Chronic sinusitis induced cough chronically as a result of prolonged inflammation and irritation of the sinus and nasal mucosa with purulent discharge secondary to a bacterial pathogen. This occurs as a result of recurrent acute sinusitis that allows for facultative anaerobic pathogens such as Staphylococcus aureusStaphylococcus epidemicities, and other gram-negative organisms to flourish.

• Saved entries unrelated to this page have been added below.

-- ==== Sys2Proof/Machine/Jumps.lean ====
section
/-! DEFINITION. Meanings of the seven jumps (spec/42_jumps.md R130 to R137): AR holds the target from the operand fetch. -/

namespace Sys2Proof.Machine

/-- JMP adr: `PC <- AR` (R130). -/
def execJmp (adr : Addr) (s : State) : Result := .next ((s.operandFetch adr).jumpIf .always)

/-- JMS adr: if `AC[12] = 1` (R131). -/
def execJms (adr : Addr) (s : State) : Result := .next ((s.operandFetch adr).jumpIf .minus)

/-- JPL adr: if `signed_13(AC) > 0` (R132). -/
def execJpl (adr : Addr) (s : State) : Result := .next ((s.operandFetch adr).jumpIf .plus)

/-- JZE adr: if `signed_13(AC) = 0` (R133). -/
def execJze (adr : Addr) (s : State) : Result := .next ((s.operandFetch adr).jumpIf .zero)

/-- JNM adr: if `AC[12] = 0` (R134). -/
def execJnm (adr : Addr) (s : State) : Result := .next ((s.operandFetch adr).jumpIf .notMinus)

/-- JNP adr: if `AC[12] = 1` or `AC = 0` (R135). -/
def execJnp (adr : Addr) (s : State) : Result := .next ((s.operandFetch adr).jumpIf .notPlus)

/-- JNZ adr: if `signed_13(AC) != 0` (R136). -/
def execJnz (adr : Addr) (s : State) : Result := .next ((s.operandFetch adr).jumpIf .notZero)

end Sys2Proof.Machine
end

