-- ==== Sys2Proof/Laws/Alu.lean ====
section
/-! SUPPORT. The overflow check and the commit of an exact result, for the 13-bit accumulator. -/

namespace Sys2Proof.Machine

/-- The check fails a candidate exactly outside [-4096, 4095]. -/
theorem willOverflow_13 (r : Int) : Reg.willOverflow 13 r = true ↔ r < -4096 ∨ 4095 < r := by
  unfold Reg.willOverflow
  rw [Bool.or_eq_true, decide_eq_true_eq, decide_eq_true_eq]
  exact Iff.rfl

/-- The check passes a candidate exactly in [-4096, 4095]. -/
theorem willOverflow_13_false (r : Int) : Reg.willOverflow 13 r = false ↔ -4096 ≤ r ∧ r ≤ 4095 := by
  rw [← Bool.not_eq_true, willOverflow_13]
  omega

/-- A candidate in range is what the register reads as once it is set. -/
theorem toInt_set_13 {r : Int} (h : -4096 ≤ r ∧ r ≤ 4095) : (Reg.set 13 r).toInt = r := by
  unfold Reg.set
  rw [BitVec.toInt_ofInt, Int.bmod_eq_of_le] <;> omega

end Sys2Proof.Machine
end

A psychosomatic cough is rarely diagnosed and as an etiology should be avoided unless no other explanation can be elucidated. This is the act of coughing as a habit rather than as part of a disease process. It may be learned as a habit or part of an underlying psychological condition.

Epidemiology

A cough is the single most prevalent symptom on presentation to a physician’s office. Prevalence is heavily influenced by the social history of smoking tobacco usage and is estimated between 5% to 40%. The exact etiology of a cough determines the predilection of race and gender impact.

Pathophysiology

Coughing is a largely uncontrolled, protective reflex mechanism responsible for mucociliary clearance of the airway and excess secretions within the airway. This reflex is characterized with the closing of the glottis apparatus with subsequent increases in the intrathoracic pressure which often exceeds 300 mm Hg. This is followed by the forceful expulsion of the airway contents through the glottis into the pharyngeal space and out of the body. Given the forceful nature of this process, with a velocity of exhalation exceeding 500 mph in some cases, mucous secretions are loosened from the wall of the airway and expelled. While the body physiologically uses the cough reflex in a protective manner, it is possible that aberrations in normal physiology can create unfavorable conditions that are at their mildest uncomfortable or annoying to the patient and at worst malignant to survivability with hemodynamic instability.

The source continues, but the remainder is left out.